[DATA SUPPLIED Boundary: Start]

/-- R196: NOTICE_OFFER: the offer at a place among those waiting leaves the list, and each port it is routed to takes it. That
it may stand at any place among them is the model's choice (log 19). -/
def Sys2Proof.Rules.NoticeOffer : Prop :=
  ∀ (s : State) (n : Nat),
    (s.mail.offers.length ≤ n → exec (.noticeOffer n) s = .next s) ∧
    ∀ o, s.mail.offers[n]? = some o →
      ∃ t, exec (.noticeOffer n) s = .next t ∧
        t = { s with notices := t.notices, mail := { s.mail with offers := s.mail.offers.eraseIdx n } } ∧
        ∀ p, t.notices.get p = if o.ports.get p then (s.notices.get p).take o else s.notices.get p

/-- R198: a port's attention line is asserted exactly while some kind is pending and not masked. -/
def Sys2Proof.Rules.AttentionLine : Prop :=
  ∀ n : NoticeSet, attention n = true ↔ ∃ k, (n.kinds.get k).pending ≠ none ∧ (n.kinds.get k).masked = false

/-- R199: NOTICE_READ reports the first eight pending unmasked kinds in kind order and clears them in REPORT mode; the
sending port's set alone changes. -/
def Sys2Proof.Rules.NoticeReading : Prop :=
  ∀ (s : State) (p : Port), Asks s p 0x70 [] →
    let n := s.notices.get p
    let shown := (finUpTo 16).filter fun k => decide ((n.kinds.get k).pending ≠ none ∧ (n.kinds.get k).masked = false)
    let reported := shown.take 8
    let entry := fun k : Fin 16 => match (n.kinds.get k).pending with
      | some q => [byteOf (k.val + 16 * q.count), q.detail0, q.detail1] ++ bytes4 q.time.toNat
      | none => []
    let payload := [byteOf reported.length, if 8 < shown.length then 1 else 0] ++ reported.flatMap entry
    ∃ after, exec (.noticeRead p) s =
        .next { replied p .ok payload s with notices := s.notices.set p after } ∧
      after.hold = n.hold ∧ after.edge = n.edge ∧ after.clear = n.clear ∧
      ∀ k, after.kinds.get k =
        if n.clear = .report ∧ k ∈ reported then ⟨(n.kinds.get k).masked, none⟩ else n.kinds.get k

/-- R200, R201: NOTICE_ACK clears the kinds it names; NOTICE_SET replaces the masks and the options and leaves what is
pending; each on the sending port's set alone. -/
def Sys2Proof.Rules.NoticeAckAndSet : Prop :=
  ∀ (s : State) (p : Port) (b0 b1 : Byte),
    let n := s.notices.get p
    let named := fun k : Fin 16 => (b0 ++ b1).getLsbD k.val
    (Asks s p 0x71 [b0, b1] →
      ∃ after, exec (.noticeAck p) s = .next { replied p .ok [] s with notices := s.notices.set p after } ∧
        after.hold = n.hold ∧ after.edge = n.edge ∧ after.clear = n.clear ∧
        ∀ k, after.kinds.get k = if named k then ⟨(n.kinds.get k).masked, none⟩ else n.kinds.get k) ∧
    ∀ hold edge clear mode : Byte, Asks s p 0x72 [b0, b1, hold, edge, clear, mode] →
      let good := hold.toNat ≤ 1 ∧ edge.toNat ≤ 2 ∧ clear.toNat ≤ 1 ∧ mode.toNat ≤ 1
      (¬good → exec (.noticeSet p) s = .next (replied p .range [] s)) ∧
      (good →
        let portMode : PortMode := if mode.toNat = 0 then .stretch else .noStretch
        let changed := { s with ports := s.ports.modify p fun r => { r with mode := portMode } }
        ∃ after, exec (.noticeSet p) s = .next { replied p .ok [] changed with notices := s.notices.set p after } ∧
          after.hold = decide (hold.toNat = 1) ∧
          after.edge = (if edge.toNat = 0 then .rise else if edge.toNat = 1 then .fall else .both) ∧
          after.clear = (if clear.toNat = 0 then .report else .ack) ∧
          ∀ k, after.kinds.get k = ⟨named k, (n.kinds.get k).pending⟩)

/-- Conventions, Time: a tick of the house clock adds one ds, modulo 2^32, and changes nothing else. -/
def Sys2Proof.Rules.HouseClockTick : Prop :=
  ∀ s : State, exec .houseClockTick s = .next { s with clock := s.clock + 1 }

/-- R196, with the house clock of the Conventions: an offer handed to the Notice unit carries its kind, its detail, the time it was
made and the ports of its kind. When the clock, which wraps around, has reached a time, and what is left until a time, are
read as the model chooses (log 6, 17). -/
def Sys2Proof.Rules.OffersAndTimes : Prop :=
  (∀ (ports : PerPort Bool) (kind : Fin 16) (d0 d1 : Byte) (edge : Option Edge) (s : State),
    offerTo ports kind d0 d1 edge s = { s with mail := { s.mail with
      offers := s.mail.offers ++ [⟨kind, d0, d1, s.clock, ports, edge⟩] } } ∧
    offer kind d0 d1 s = offerTo ⟨true, true, true⟩ kind d0 d1 none s) ∧
  onlyPort .stage = ⟨true, false, false⟩ ∧ onlyPort .house = ⟨false, true, false⟩ ∧ onlyPort .booth = ⟨false, false, true⟩ ∧
  ∀ now t : Clock, (reached now t = true ↔ ∃ n : Nat, n < 2147483648 ∧ now = t + BitVec.ofNat 32 n) ∧
    leftUntil now t = if reached now t then 0 else (t - now).toNat
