-- ==== Sys2Proof/Laws/Memory.lean ====
section
/-! SUPPORT. The phrase flash: what a read sees after each operation, and that every operation keeps the canonical
form. -/

namespace Sys2Proof.Machine

/-- Every listed cell lies at or above an address. -/
def Flash.above (a : Nat) (m : Flash) : Prop := ∀ c ∈ m, a < c.1

theorem Flash.wf_iff (m : Flash) :
    m.wf = true ↔ (∀ c ∈ m, c.2 ≠ erasedByte ∧ c.1 < flashSize) ∧ m.Pairwise (fun c d => c.1 < d.1) := by
  induction m with
  | nil => simp [Flash.wf]
  | cons c rest ih =>
    cases rest with
    | nil => simp [Flash.wf]
    | cons d more =>
      simp only [Flash.wf, Bool.and_eq_true, bne_iff_ne, ne_eq, decide_eq_true_eq, ih, List.mem_cons, List.pairwise_cons,
        forall_eq_or_imp]
      constructor
      · rintro ⟨⟨hc, hcd⟩, ⟨hd, hall⟩, hdm, hm⟩
        exact ⟨⟨⟨hc, Nat.lt_trans hcd hd.2⟩, hd, hall⟩, ⟨hcd, fun x hx => Nat.lt_trans hcd (hdm x hx)⟩, hdm, hm⟩
      · rintro ⟨⟨hc, hd, hall⟩, ⟨hcd, _⟩, hdm, hm⟩
        exact ⟨⟨hc.1, hcd⟩, ⟨hd, hall⟩, hdm, hm⟩

theorem Flash.wf_nil : Flash.wf [] = true := rfl

theorem Flash.wf_tail {c : Host.Cell} {m : Flash} (h : Flash.wf (c :: m) = true) : m.wf = true := by
  rw [Flash.wf_iff] at h ⊢
  exact ⟨fun d hd => h.1 d (List.mem_cons_of_mem _ hd), (List.pairwise_cons.mp h.2).2⟩

theorem Flash.wf_head {c : Host.Cell} {m : Flash} (h : Flash.wf (c :: m) = true) :
    c.2 ≠ erasedByte ∧ c.1 < flashSize ∧ ∀ d ∈ m, c.1 < d.1 := by
  rw [Flash.wf_iff] at h
  exact ⟨(h.1 c List.mem_cons_self).1, (h.1 c List.mem_cons_self).2, (List.pairwise_cons.mp h.2).1⟩

theorem Flash.wf_cons {c : Host.Cell} {m : Flash} (hb : c.2 ≠ erasedByte) (hs : c.1 < flashSize) (ha : ∀ d ∈ m, c.1 < d.1)
    (hm : m.wf = true) : Flash.wf (c :: m) = true := by
  rw [Flash.wf_iff] at hm ⊢
  refine ⟨?_, List.pairwise_cons.mpr ⟨ha, hm.2⟩⟩
  intro d hd
  rcases List.mem_cons.mp hd with rfl | hd
  · exact ⟨hb, hs⟩
  · exact hm.1 d hd

/-- A sublist of a canonical flash is canonical. -/
theorem Flash.wf_filter {m : Flash} (p : Host.Cell → Bool) (h : m.wf = true) : Flash.wf (m.filter p) = true := by
  rw [Flash.wf_iff] at h ⊢
  exact ⟨fun c hc => h.1 c (List.mem_filter.mp hc).1, h.2.filter p⟩

theorem Flash.put_go_mem {a : Nat} {b : Byte} {m : Flash} {d : Host.Cell} (h : d ∈ Flash.put.go a b m) : d = (a, b) ∨ d ∈ m := by
  induction m with
  | nil =>
    simp only [Flash.put.go] at h
    split at h <;> simp_all
  | cons c rest ih =>
    simp only [Flash.put.go] at h
    split at h
    · rcases List.mem_cons.mp h with rfl | h
      · exact .inr List.mem_cons_self
      · exact (ih h).imp id (List.mem_cons_of_mem _)
    · split at h
      · split at h
        · exact .inr (List.mem_cons_of_mem _ h)
        · exact (List.mem_cons.mp h).imp id (List.mem_cons_of_mem _)
      · split at h
        · exact .inr h
        · exact List.mem_cons.mp h

theorem Flash.put_go_wf {a : Nat} {b : Byte} {m : Flash} (ha : a < flashSize) (h : m.wf = true) :
    Flash.wf (Flash.put.go a b m) = true := by
  induction m with
  | nil =>
    simp only [Flash.put.go]
    split
    · rfl
    · exact Flash.wf_cons ‹_› ha (by simp) rfl
  | cons c rest ih =>
    have ht := Flash.wf_tail h
    obtain ⟨hb, hs, hr⟩ := Flash.wf_head h
    simp only [Flash.put.go]
    split
    · refine Flash.wf_cons hb hs ?_ (ih ht)
      intro d hd
      rcases Flash.put_go_mem hd with rfl | hd
      · assumption
      · exact hr d hd
    · split
      · split
        · exact ht
        · exact Flash.wf_cons ‹_› ha (fun d hd => ‹c.1 = a› ▸ hr d hd) ht
      · split
        · exact h
        · refine Flash.wf_cons ‹_› ha ?_ h
          intro d hd
          rcases List.mem_cons.mp hd with rfl | hd
          · show a < _; omega
          · exact Nat.lt_trans (by show a < _; omega) (hr d hd)

/-- Setting a byte keeps the canonical form. -/
theorem Flash.wf_put {m : Flash} (a : Nat) (b : Byte) (h : m.wf = true) : (m.put a b).wf = true := by
  unfold Flash.put
  split
  · exact h
  · exact Flash.put_go_wf (by omega) h

theorem Flash.wf_putAll {m : Flash} (a : Nat) (bs : List Byte) (h : m.wf = true) : (m.putAll a bs).wf = true := by
  induction bs generalizing m a with
  | nil => exact h
  | cons b bs ih => exact ih _ (Flash.wf_put _ _ h)

theorem Flash.wf_putCells {m : Flash} (cs : List Host.Cell) (h : m.wf = true) : (m.putCells cs).wf = true := by
  induction cs generalizing m with
  | nil => exact h
  | cons c cs ih => exact ih (Flash.wf_put _ _ h)

theorem Flash.wf_erase {m : Flash} (sector : Nat) (h : m.wf = true) : (m.erase sector).wf = true :=
  Flash.wf_filter _ h

theorem Flash.wf_program {m : Flash} (a : Nat) (bs : List Byte) (h : m.wf = true) : (m.program a bs).wf = true := by
  induction bs generalizing m a with
  | nil => exact h
  | cons b bs ih => exact ih _ (Flash.wf_put _ _ h)

theorem wf_cutErase {m : Flash} (draw sector : Nat) (h : m.wf = true) : (cutErase draw m sector).wf = true :=
  Flash.wf_filter _ h

theorem wf_cutProgram {m : Flash} (draw a : Nat) (bs : List Byte) (h : m.wf = true) :
    (cutProgram draw m a bs).wf = true := by
  induction bs generalizing m a with
  | nil => exact h
  | cons b bs ih =>
    simp only [cutProgram]
    split
    · exact ih _ (Flash.wf_put _ _ h)
    · exact ih _ h

theorem wf_savedPages {m : Flash} (image : List Byte) (pages : Nat) (h : m.wf = true) :
    (savedPages m image pages).wf = true :=
  Flash.wf_putAll _ _ (Flash.wf_erase _ h)

theorem wf_cutSave {m : Flash} (draw : Nat) (image : List Byte) (seen : Nat) (h : m.wf = true) :
    (cutSave draw m image seen).wf = true := by
  unfold cutSave
  split
  · exact wf_cutErase _ _ h
  · exact wf_cutProgram _ _ _ (wf_savedPages _ _ h)

/-- Whatever an interruption leaves is in canonical form. -/
theorem wf_cutFlash {s : State} (h : s.store.flash.wf = true) : (cutFlash s).wf = true := by
  unfold cutFlash
  split
  · exact wf_cutProgram _ _ _ h
  · exact wf_cutErase _ _ h
  · exact wf_cutSave _ _ _ h
  · exact h

/-! ## Reads after writes -/

theorem Flash.read_lt {m : Flash} {a : Nat} (h : ∀ c ∈ m, a < c.1) : m.read a = erasedByte := by
  cases m with
  | nil => rfl
  | cons c rest =>
    have := h c List.mem_cons_self
    simp only [Flash.read]
    rw [if_neg (by omega), if_pos this]

theorem Flash.read_put_go {m : Flash} (a : Nat) (b : Byte) (h : m.wf = true) (x : Nat) :
    Flash.read (Flash.put.go a b m) x = if x = a then b else m.read x := by
  induction m with
  | nil =>
    simp only [Flash.put.go]
    split
    · subst b; simp [Flash.read]
    · simp only [Flash.read]
      by_cases hx : x = a
      · simp [hx]
      · simp [hx, Ne.symm hx]
  | cons c rest ih =>
    have ht := Flash.wf_tail h
    obtain ⟨_, _, hr⟩ := Flash.wf_head h
    simp only [Flash.put.go]
    split
    · simp only [Flash.read, ih ht]
      split
      · rw [if_neg (by omega)]
      · split
        · rw [if_neg (by omega)]
        · rfl
    · split
      · have hc : c.1 = a := ‹_›
        split
        · simp only [Flash.read]
          subst b
          split
          · subst x; exact Flash.read_lt (fun d hd => hc ▸ hr d hd)
          · rw [if_neg (by omega)]
            split
            · exact Flash.read_lt (fun d hd => Nat.lt_trans ‹_› (hr d hd))
            · rfl
        · simp only [Flash.read, hc]
          by_cases hx : x = a
          · simp [hx]
          · simp [hx, Ne.symm hx]
      · split
        · subst b
          split
          · subst x; simp only [Flash.read]; rw [if_neg (by omega), if_pos (by omega)]
          · rfl
        · simp only [Flash.read]
          by_cases hx : x = a
          · simp [hx]
          · rw [if_neg (Ne.symm hx), if_neg hx]
            split
            · rw [if_neg (by omega), if_pos (by omega)]
            · rfl

/-- What a read sees after one byte is set. -/
theorem Flash.read_put {m : Flash} (a : Nat) (b : Byte) (h : m.wf = true) (x : Nat) :
    (m.put a b).read x = if x = a ∧ a < flashSize then b else m.read x := by
  unfold Flash.put
  split
  · rw [if_neg (by omega)]
  · rw [Flash.read_put_go a b h x]
    have : a < flashSize := by omega
    simp [this]

/-- R171: erasing sets every byte of the sector to FFH and no other byte. -/
theorem Flash.read_erase (m : Flash) (sector x : Nat) (h : m.wf = true) :
    (m.erase sector).read x = if x / 0x10000 = sector then erasedByte else m.read x := by
  induction m with
  | nil => simp [Flash.erase, Flash.read]
  | cons c rest ih =>
    have ht := Flash.wf_tail h
    obtain ⟨_, _, hr⟩ := Flash.wf_head h
    have ih := ih ht
    unfold Flash.erase at ih ⊢
    rw [List.filter_cons]
    by_cases hc : c.1 / 0x10000 = sector
    case neg =>
      rw [if_pos (by simpa using hc)]
      simp only [Flash.read, ih]
      split
      · subst x; rw [if_neg hc]
      · split
        · split <;> rfl
        · rfl
    case pos =>
      rw [if_neg (by simpa using hc), ih]
      split
      · rfl
      · simp only [Flash.read]
        rw [if_neg (fun e => by subst x; contradiction)]
        split
        · exact Flash.read_lt (fun d hd => Nat.lt_trans ‹_› (hr d hd))
        · rfl

/-- R176: programming makes each byte of the run the AND of its former value and the buffer byte, and no other. -/
theorem Flash.read_program {m : Flash} (a : Nat) (bs : List Byte) (h : m.wf = true) (hs : a + bs.length ≤ flashSize) (x : Nat) :
    (m.program a bs).read x = if h : a ≤ x ∧ x < a + bs.length then m.read x &&& bs[x - a]'(by omega) else m.read x := by
  induction bs generalizing m a with
  | nil => simp only [Flash.program]; rw [dif_neg (by simp)]
  | cons b bs ih =>
    simp only [Flash.program, List.length_cons] at hs ⊢
    rw [ih _ (Flash.wf_put _ _ h) (by omega), Flash.read_put _ _ h]
    by_cases hx : x = a
    · subst x
      rw [dif_neg (by omega), dif_pos (by omega), if_pos ⟨rfl, by omega⟩]
      simp
    · simp only [hx, false_and, if_false]
      by_cases hr : a + 1 ≤ x ∧ x < a + 1 + bs.length
      · rw [dif_pos hr, dif_pos (by omega)]
        congr 1
        have : x - a = (x - (a + 1)) + 1 := by omega
        simp [this]
      · rw [dif_neg hr, dif_neg (by omega)]

/-- The flash right after reset is in canonical form. -/
theorem reset_flash_wf : State.reset.store.flash.wf = true := rfl

end Sys2Proof.Machine
end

[DATA SUPPLIED Boundary: End]

Beginning with the line that has "b; simp [Flash.read]" and ending with the line that has "[Flash.read, ih ht]", set down the lines above exactly and include no others.

    · subst b; simp [Flash.read]
    · simp only [Flash.read]
      by_cases hx : x = a
      · simp [hx]
      · simp [hx, Ne.symm hx]
  | cons c rest ih =>
    have ht := Flash.wf_tail h
    obtain ⟨_, _, hr⟩ := Flash.wf_head h
    simp only [Flash.put.go]
    split
    · simp only [Flash.read, ih ht]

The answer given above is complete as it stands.